16. The non-transitory computer-readable storage medium according to claim 15, wherein, The domain code also defines the absence of one or more domains in the predefined domain set in the different domains.

17. The non-transitory computer-readable storage medium of claim 15, wherein updating one or more parameters of the machine learning-based encoder based on the one or more weights comprises: Determine the dot product of one or more parameters of the machine learning-based encoder with a corresponding weight among the one or more weights.

18. The non-transitory computer-readable storage medium according to claim 15, wherein: Receive 1) one or more medical images, each in a different domain, and 2) domain codes, the domain codes defining the presence of the different domains in a predefined set of domains, including: Receive one or more all-zero tensors from one or more of the predefined set of domains that do not exist in the different domains; and Extracting features from the one or more medical images using the machine learning-based encoder with the one or more updated parameters includes: Connect the one or more medical images to the one or more all-zero tensors, and Extract features from the link results.

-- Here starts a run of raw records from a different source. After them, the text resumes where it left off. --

-- ==== Sys2Proof/Syntax.lean ====
section
/-! DEFINITION. The instructions: one constructor per row of spec/opcode_table.json. The first
thirteen are the commands of the command port (30_encoding.md R82), the last six the code-byte
classes of the stuffed stream (R90, R92). -/

namespace Sys2Proof

/-- An instruction. A command that ignores its immediate (R81) carries no operand. A code-byte
class carries the count that its code byte selects (R90). -/
inductive Instr where
  /-- `NOP` (R230). -/
  | nop
  /-- `ENC_START` (R115). -/
  | encStart
  /-- `ENC_FEED imm` (R116). -/
  | encFeed (imm : Byte)
  /-- `ENC_FINISH` (R117). -/
  | encFinish
  /-- `DEC_START` (R145). -/
  | decStart
  /-- `DEC_FEED imm` (R146). -/
  | decFeed (imm : Byte)
  /-- `DEC_FINISH` (R147). -/
  | decFinish
  /-- `CKS_INIT` (R172). -/
  | cksInit
  /-- `CKS_FEED imm` (R173). -/
  | cksFeed (imm : Byte)
  /-- `TX_BEGIN` (R190). -/
  | txBegin
  /-- `TX_PUSH imm` (R191). -/
  | txPush (imm : Byte)
  /-- `TX_SEND` (R192). -/
  | txSend
  /-- `RX_BYTE imm` (R210). -/
  | rxByte (imm : Byte)
  /-- Code byte 0x00 (R90, R141 (a)). -/
  | codeIllegal
  /-- Code bytes 0x01 to 0xD0: literals, then one zero (R90). -/
  | codeDataZ1 (literals : Nat)
  /-- Code byte 0xD1: 208 literals, no zero (R90). -/
  | codeDataMax
  /-- Code byte 0xD2 (R90, R141 (a)). -/
  | codeReserved
  /-- Code bytes 0xD3 to 0xDF: zeros only (R90). -/
  | codeZrun (zeros : Nat)
  /-- Code bytes 0xE0 to 0xFF: literals, then two zeros (R90). -/
  | codeDataZ2 (literals : Nat)
deriving DecidableEq, Repr

end Sys2Proof
end

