-- ==== Sys2Proof/Machine/CodeByte.lean ====
section
/-! DEFINITION. The code-byte classes as decoder instructions (30_encoding.md R92): each performs
what a pass of the decode loop does once it has read that code byte (41_decoder.md R140, R141). They
act on the decode loop in `scan` and on nothing else; they are no commands, so they do not write
`CMD_STATUS` (R232). Assumption log 6. -/

namespace Sys2Proof.Machine

/-- Code byte 0x00: FORMAT (R141 (a)). -/
def execCodeIllegal (s : State) : Host.Outcome State Fault Refusal :=
  .next (s.setScan (scanFormat s.scan))

/-- Code bytes 0x01 to 0xD0: the literals, then one zero (R90, R140). -/
def execCodeDataZ1 (literals : Nat) (s : State) : Host.Outcome State Fault Refusal :=
  .next (s.setScan (scanBlock literals 1 s.scan))

/-- Code byte 0xD1: 208 literals and no zero (R90, R140). -/
def execCodeDataMax (s : State) : Host.Outcome State Fault Refusal :=
  .next (s.setScan (scanBlock Config.runMax 0 s.scan))

/-- Code byte 0xD2: FORMAT (R141 (a)). -/
def execCodeReserved (s : State) : Host.Outcome State Fault Refusal :=
  .next (s.setScan (scanFormat s.scan))

/-- Code bytes 0xD3 to 0xDF: a run of zeros (R90, R140). -/
def execCodeZrun (run : Nat) (s : State) : Host.Outcome State Fault Refusal :=
  .next (s.setScan (scanBlock 0 run s.scan))

/-- Code bytes 0xE0 to 0xFF: the literals, then two zeros (R90, R140). -/
def execCodeDataZ2 (literals : Nat) (s : State) : Host.Outcome State Fault Refusal :=
  .next (s.setScan (scanBlock literals 2 s.scan))

end Sys2Proof.Machine
end

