-- ==== Sys2Proof/Machine/Checksum.lean ====
section
/-! DEFINITION. The 16-bit checksum: `Checksum` (42_checksum.md R170), generation (R174) and
verification (R175), the reference instance REF_CRC (R176), and the two stand-alone commands (R172,
R173). -/

namespace Sys2Proof.Machine

/-- One of the eight repetitions of R176's step. -/
def crcShift (c : Word) : Word := if c.msb then (c <<< 1) ^^^ 0x1021 else c <<< 1

/-- `cks_step` of REF_CRC (R176). -/
def refCrcStep (c : Word) (b : Byte) : Word :=
  crcShift (crcShift (crcShift (crcShift (crcShift (crcShift (crcShift (crcShift
    (c ^^^ (b.setWidth 16 <<< 8)))))))))

/-- `cks_step` of an algorithm (R10; R176 for REF_CRC). -/
def cksStep (alg : CksAlg) (c : Word) (b : Byte) : Word :=
  match alg with
  | .openParameter => Config.cksStep c b
  | .refCrc => refCrcStep c b

/-- `Checksum(x)`: the left fold of `cks_step` from `CKS_INIT_VAL` (R170). -/
def checksum (alg : CksAlg) (x : List Byte) : Word := x.foldl (cksStep alg) alg.initVal

/-- `GenCks(P, s)` (R174). -/
def genCks (alg : CksAlg) (payload : List Byte) (seq : Word) : Word :=
  checksum alg (payload ++ le16 seq)

/-- The checksum field of a decoded frame: its last two bytes (R63, R88). -/
def checksumField (frame : List Byte) : Word :=
  u16le (frame.getD (frame.length - 2) 0) (frame.getD (frame.length - 1) 0)

/-- The comparison of R175 on a frame of at least `OVH` bytes. -/
def checksumMatches (alg : CksAlg) (frame : List Byte) : Bool :=
  checksum alg (frame.take (frame.length - 2)) == checksumField frame

/-- Verification: a frame passes when it is long enough and its checksum matches (R175). -/
def verifies (alg : CksAlg) (frame : List Byte) : Bool :=
  decide (Config.ovh ≤ frame.length) && checksumMatches alg frame

/-- `CKS_INIT` (R172). -/
def execCksInit (s : State) : Host.Outcome State Fault Refusal :=
  .next (completeCommand (s.setCks s.params.cksAlg.initVal))

/-- `CKS_FEED imm` (R173). -/
def execCksFeed (imm : Byte) (s : State) : Host.Outcome State Fault Refusal :=
  .next (completeCommand (s.setCks (cksStep s.params.cksAlg s.cks imm)))

end Sys2Proof.Machine
end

19. The non-transitory computer-readable storage medium according to claim 15, wherein: Receive 1) one or more medical images, each in a different domain, and 2) domain codes, the domain codes defining the presence of the different domains in a predefined set of domains, including: One or more masks that receive at least one pathological or organ condition; and Extracting features from the one or more medical images using the machine learning-based encoder with the one or more updated parameters includes: Link the one or more medical images with the one or more masks, and Extract features from the link results.

20. The non-transitory computer-readable storage medium according to claim 15, wherein, The medical imaging analysis task includes medical image synthesis.